═══ Study material ═══

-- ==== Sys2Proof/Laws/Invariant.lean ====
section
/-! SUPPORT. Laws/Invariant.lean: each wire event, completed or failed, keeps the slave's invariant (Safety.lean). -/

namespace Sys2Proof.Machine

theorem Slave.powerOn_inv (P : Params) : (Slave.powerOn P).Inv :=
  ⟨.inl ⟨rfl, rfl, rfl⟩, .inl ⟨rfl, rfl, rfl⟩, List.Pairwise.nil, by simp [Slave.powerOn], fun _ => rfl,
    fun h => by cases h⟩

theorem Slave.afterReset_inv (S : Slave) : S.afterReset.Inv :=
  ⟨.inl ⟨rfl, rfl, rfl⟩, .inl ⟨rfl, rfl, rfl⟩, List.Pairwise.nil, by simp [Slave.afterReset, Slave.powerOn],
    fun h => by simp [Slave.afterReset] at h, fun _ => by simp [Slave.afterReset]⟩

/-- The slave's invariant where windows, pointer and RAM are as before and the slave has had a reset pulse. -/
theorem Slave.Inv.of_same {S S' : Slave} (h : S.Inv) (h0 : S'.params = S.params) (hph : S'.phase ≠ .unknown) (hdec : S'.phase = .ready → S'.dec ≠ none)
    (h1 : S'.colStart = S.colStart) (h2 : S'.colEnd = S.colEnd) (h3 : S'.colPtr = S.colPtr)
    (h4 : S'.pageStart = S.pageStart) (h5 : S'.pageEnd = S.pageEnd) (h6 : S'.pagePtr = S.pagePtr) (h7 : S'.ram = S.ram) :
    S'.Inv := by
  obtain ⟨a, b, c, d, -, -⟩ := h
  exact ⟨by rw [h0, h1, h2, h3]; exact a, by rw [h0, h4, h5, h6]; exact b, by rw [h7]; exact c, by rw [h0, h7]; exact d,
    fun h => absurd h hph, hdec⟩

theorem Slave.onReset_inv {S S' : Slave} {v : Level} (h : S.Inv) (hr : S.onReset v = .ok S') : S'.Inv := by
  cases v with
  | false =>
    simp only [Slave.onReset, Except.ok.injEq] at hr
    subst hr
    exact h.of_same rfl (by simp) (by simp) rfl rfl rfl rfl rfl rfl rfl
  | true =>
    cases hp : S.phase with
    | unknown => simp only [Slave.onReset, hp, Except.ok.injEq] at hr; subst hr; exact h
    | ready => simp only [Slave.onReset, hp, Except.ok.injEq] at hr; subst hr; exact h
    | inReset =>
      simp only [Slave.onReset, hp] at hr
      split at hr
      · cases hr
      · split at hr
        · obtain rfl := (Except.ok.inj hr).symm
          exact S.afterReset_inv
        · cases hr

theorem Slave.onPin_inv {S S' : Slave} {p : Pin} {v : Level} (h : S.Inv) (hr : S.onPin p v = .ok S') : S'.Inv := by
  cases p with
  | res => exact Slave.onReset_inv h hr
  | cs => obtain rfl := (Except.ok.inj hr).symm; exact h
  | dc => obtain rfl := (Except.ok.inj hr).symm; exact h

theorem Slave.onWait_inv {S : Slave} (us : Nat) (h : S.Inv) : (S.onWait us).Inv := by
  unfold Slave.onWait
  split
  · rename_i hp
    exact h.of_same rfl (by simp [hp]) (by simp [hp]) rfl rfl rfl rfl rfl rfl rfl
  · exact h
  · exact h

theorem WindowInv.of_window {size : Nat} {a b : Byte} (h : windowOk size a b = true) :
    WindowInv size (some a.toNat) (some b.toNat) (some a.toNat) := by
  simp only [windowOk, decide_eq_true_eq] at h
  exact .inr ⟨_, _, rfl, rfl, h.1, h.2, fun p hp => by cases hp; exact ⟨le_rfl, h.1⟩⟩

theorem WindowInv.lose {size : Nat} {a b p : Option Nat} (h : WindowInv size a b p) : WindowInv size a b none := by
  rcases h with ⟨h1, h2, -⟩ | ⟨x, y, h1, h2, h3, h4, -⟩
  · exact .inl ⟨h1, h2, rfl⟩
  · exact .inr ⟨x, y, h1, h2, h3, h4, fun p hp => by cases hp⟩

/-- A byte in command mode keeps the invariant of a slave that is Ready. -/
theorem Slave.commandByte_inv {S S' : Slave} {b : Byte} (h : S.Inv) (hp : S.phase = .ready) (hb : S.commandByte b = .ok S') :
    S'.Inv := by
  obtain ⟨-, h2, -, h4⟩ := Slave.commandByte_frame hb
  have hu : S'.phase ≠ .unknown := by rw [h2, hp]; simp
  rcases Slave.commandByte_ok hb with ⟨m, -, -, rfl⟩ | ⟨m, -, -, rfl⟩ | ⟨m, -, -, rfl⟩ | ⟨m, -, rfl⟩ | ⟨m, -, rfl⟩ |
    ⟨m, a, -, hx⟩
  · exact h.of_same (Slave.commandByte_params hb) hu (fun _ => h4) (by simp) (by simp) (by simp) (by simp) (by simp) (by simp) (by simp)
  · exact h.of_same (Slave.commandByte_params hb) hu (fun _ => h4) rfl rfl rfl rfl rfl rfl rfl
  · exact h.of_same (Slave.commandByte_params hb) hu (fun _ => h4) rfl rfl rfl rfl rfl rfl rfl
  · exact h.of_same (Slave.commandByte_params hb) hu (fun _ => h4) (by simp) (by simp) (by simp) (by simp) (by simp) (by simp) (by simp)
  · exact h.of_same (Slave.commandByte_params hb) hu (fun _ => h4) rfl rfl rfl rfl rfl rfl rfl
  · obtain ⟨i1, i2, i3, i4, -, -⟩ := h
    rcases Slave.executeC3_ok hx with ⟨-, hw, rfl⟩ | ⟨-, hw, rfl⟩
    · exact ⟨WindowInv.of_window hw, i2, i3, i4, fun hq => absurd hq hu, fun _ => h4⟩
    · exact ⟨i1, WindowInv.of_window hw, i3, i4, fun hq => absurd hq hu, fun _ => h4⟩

═══
═══ Study material ═══

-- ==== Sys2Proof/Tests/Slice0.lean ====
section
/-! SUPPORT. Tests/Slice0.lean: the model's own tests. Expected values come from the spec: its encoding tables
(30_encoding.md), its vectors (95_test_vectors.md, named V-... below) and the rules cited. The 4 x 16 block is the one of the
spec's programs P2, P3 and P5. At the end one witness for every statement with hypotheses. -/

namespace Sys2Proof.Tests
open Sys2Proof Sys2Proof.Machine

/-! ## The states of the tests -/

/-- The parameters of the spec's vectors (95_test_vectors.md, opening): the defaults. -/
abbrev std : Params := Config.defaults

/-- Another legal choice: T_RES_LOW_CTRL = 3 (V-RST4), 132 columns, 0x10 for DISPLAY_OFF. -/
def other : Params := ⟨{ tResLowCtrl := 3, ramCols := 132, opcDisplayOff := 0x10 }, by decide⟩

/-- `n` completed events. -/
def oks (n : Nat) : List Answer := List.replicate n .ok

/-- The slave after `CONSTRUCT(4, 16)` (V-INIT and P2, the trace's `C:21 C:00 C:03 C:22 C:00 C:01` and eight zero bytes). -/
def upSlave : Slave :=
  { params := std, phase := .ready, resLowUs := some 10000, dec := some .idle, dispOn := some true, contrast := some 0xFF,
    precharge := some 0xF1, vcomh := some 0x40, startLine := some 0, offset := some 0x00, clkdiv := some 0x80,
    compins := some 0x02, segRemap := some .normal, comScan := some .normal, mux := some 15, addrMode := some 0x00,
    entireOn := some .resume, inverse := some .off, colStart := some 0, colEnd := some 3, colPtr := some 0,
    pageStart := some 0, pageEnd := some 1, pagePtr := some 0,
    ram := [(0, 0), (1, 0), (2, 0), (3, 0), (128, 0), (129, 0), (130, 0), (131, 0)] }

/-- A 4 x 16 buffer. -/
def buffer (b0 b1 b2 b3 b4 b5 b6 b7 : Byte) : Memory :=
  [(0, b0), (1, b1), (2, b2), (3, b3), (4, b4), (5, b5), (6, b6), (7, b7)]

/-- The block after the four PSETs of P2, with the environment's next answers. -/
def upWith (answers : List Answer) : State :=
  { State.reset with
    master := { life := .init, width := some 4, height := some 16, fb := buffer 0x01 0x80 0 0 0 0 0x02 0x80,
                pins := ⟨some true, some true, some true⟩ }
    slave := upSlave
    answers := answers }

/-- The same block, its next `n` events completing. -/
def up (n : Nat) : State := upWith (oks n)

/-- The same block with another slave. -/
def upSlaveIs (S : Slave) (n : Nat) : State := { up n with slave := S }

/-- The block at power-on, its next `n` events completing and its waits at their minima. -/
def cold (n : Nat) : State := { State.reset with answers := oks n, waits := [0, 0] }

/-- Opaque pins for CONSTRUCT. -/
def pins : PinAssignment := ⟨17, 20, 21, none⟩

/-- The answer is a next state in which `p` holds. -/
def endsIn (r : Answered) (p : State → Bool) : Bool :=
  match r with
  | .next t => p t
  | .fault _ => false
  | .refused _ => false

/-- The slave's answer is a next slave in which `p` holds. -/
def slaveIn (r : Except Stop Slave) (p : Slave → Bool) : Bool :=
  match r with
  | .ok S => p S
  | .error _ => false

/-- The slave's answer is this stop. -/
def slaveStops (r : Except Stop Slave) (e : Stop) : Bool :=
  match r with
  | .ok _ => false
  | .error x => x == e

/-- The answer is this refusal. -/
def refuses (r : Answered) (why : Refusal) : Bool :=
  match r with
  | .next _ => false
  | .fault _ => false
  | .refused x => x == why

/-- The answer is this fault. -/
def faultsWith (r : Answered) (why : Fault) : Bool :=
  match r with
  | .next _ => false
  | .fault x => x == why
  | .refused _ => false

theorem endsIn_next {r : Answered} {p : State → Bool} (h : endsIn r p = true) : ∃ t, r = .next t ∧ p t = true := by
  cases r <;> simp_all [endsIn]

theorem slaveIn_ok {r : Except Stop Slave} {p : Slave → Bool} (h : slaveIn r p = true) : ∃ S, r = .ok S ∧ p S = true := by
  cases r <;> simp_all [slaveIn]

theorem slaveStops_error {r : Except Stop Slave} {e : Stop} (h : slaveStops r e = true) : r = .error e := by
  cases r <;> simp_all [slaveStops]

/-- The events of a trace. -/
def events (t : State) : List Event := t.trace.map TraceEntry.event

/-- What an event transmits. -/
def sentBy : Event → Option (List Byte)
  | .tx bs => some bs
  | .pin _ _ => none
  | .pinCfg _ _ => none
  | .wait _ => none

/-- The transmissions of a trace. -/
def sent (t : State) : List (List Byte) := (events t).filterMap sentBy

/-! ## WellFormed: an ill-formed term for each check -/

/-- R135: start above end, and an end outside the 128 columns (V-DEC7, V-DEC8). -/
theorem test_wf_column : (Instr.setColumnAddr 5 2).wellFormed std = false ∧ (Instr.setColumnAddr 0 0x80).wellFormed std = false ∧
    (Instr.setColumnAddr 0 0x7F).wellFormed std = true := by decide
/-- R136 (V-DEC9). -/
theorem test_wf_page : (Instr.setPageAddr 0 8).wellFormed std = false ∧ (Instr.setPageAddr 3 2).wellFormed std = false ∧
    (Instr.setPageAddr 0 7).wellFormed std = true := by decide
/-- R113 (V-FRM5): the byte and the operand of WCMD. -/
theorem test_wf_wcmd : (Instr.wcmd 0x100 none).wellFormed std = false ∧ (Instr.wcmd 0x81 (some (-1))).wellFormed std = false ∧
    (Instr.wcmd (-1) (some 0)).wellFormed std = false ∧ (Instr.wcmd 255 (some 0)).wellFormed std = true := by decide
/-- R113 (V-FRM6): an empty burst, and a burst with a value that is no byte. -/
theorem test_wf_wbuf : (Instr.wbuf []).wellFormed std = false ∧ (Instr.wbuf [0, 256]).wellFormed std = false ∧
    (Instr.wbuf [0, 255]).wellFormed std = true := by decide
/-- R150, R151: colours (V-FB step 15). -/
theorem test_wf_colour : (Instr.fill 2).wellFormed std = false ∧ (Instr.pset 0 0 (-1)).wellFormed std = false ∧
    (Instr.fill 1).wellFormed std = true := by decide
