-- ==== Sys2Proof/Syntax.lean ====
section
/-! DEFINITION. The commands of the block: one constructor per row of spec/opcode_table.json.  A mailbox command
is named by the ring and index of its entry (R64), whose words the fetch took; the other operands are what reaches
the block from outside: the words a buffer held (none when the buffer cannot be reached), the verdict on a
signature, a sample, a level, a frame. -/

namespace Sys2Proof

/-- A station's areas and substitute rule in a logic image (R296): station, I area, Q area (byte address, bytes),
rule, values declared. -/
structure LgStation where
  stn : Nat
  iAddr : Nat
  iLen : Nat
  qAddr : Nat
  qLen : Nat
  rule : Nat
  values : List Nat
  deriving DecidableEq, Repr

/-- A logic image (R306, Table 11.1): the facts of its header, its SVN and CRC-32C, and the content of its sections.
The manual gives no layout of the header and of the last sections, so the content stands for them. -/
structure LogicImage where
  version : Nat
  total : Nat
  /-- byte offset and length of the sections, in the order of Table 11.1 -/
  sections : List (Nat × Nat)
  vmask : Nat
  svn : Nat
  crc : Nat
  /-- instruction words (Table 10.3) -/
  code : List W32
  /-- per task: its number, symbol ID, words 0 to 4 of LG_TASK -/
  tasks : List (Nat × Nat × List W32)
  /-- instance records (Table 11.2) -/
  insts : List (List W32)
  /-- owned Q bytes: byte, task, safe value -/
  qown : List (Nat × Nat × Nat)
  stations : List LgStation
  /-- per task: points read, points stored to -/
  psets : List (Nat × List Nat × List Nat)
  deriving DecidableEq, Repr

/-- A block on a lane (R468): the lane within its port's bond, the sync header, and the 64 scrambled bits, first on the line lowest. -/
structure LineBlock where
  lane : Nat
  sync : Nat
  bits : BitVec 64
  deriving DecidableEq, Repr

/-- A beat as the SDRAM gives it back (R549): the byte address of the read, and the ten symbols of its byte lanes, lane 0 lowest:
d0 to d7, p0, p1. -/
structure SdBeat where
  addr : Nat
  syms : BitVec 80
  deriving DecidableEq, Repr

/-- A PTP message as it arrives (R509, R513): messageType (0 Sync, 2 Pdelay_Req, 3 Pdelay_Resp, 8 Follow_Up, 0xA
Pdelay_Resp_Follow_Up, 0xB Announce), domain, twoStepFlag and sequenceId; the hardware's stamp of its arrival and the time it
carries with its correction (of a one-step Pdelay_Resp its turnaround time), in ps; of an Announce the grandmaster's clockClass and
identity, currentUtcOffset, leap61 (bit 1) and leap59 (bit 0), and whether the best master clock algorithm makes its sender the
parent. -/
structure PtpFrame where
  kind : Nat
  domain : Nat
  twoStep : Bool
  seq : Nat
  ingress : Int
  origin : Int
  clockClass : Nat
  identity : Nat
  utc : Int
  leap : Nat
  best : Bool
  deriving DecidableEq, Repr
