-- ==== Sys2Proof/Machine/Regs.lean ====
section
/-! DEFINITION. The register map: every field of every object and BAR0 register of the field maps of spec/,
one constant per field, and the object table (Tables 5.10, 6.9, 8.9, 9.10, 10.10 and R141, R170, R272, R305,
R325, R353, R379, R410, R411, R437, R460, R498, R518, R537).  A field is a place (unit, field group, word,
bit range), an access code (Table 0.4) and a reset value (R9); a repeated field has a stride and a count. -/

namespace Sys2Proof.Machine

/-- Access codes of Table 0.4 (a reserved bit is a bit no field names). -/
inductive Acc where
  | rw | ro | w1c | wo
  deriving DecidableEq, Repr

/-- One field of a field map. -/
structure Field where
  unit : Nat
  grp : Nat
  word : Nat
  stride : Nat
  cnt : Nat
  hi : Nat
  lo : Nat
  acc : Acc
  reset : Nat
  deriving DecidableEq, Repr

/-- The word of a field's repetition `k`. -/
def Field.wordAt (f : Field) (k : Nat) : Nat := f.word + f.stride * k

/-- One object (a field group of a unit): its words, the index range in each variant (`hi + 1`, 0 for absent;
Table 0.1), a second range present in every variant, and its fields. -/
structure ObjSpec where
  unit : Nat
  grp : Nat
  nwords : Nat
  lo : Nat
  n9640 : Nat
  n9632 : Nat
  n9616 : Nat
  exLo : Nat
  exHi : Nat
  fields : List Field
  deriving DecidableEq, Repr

═══

• **Assignment**:
Of all the entries above, output exactly the lines between the one holding "for CONSTRUCT. -/" and the one holding "theorem test_wf_page : (Instr.setPageAddr", inclusive.

• **Exercise output**:
/-- Opaque pins for CONSTRUCT. -/
def pins : PinAssignment := ⟨17, 20, 21, none⟩

/-- The answer is a next state in which `p` holds. -/
def endsIn (r : Answered) (p : State → Bool) : Bool :=
  match r with
  | .next t => p t
  | .fault _ => false
  | .refused _ => false

/-- The slave's answer is a next slave in which `p` holds. -/
def slaveIn (r : Except Stop Slave) (p : Slave → Bool) : Bool :=
  match r with
  | .ok S => p S
  | .error _ => false

/-- The slave's answer is this stop. -/
def slaveStops (r : Except Stop Slave) (e : Stop) : Bool :=
  match r with
  | .ok _ => false
  | .error x => x == e

/-- The answer is this refusal. -/
def refuses (r : Answered) (why : Refusal) : Bool :=
  match r with
  | .next _ => false
  | .fault _ => false
  | .refused x => x == why

/-- The answer is this fault. -/
def faultsWith (r : Answered) (why : Fault) : Bool :=
  match r with
  | .next _ => false
  | .fault x => x == why
  | .refused _ => false

theorem endsIn_next {r : Answered} {p : State → Bool} (h : endsIn r p = true) : ∃ t, r = .next t ∧ p t = true := by
  cases r <;> simp_all [endsIn]

theorem slaveIn_ok {r : Except Stop Slave} {p : Slave → Bool} (h : slaveIn r p = true) : ∃ S, r = .ok S ∧ p S = true := by
  cases r <;> simp_all [slaveIn]

theorem slaveStops_error {r : Except Stop Slave} {e : Stop} (h : slaveStops r e = true) : r = .error e := by
  cases r <;> simp_all [slaveStops]

/-- The events of a trace. -/
def events (t : State) : List Event := t.trace.map TraceEntry.event

/-- What an event transmits. -/
def sentBy : Event → Option (List Byte)
  | .tx bs => some bs
  | .pin _ _ => none
  | .pinCfg _ _ => none
  | .wait _ => none

/-- The transmissions of a trace. -/
def sent (t : State) : List (List Byte) := (events t).filterMap sentBy

/-! ## WellFormed: an ill-formed term for each check -/

/-- R135: start above end, and an end outside the 128 columns (V-DEC7, V-DEC8). -/
theorem test_wf_column : (Instr.setColumnAddr 5 2).wellFormed std = false ∧ (Instr.setColumnAddr 0 0x80).wellFormed std = false ∧
    (Instr.setColumnAddr 0 0x7F).wellFormed std = true := by decide
/-- R136 (V-DEC9). -/
theorem test_wf_page : (Instr.setPageAddr 0 8).wellFormed std = false ∧ (Instr.setPageAddr 3 2).wellFormed std = false ∧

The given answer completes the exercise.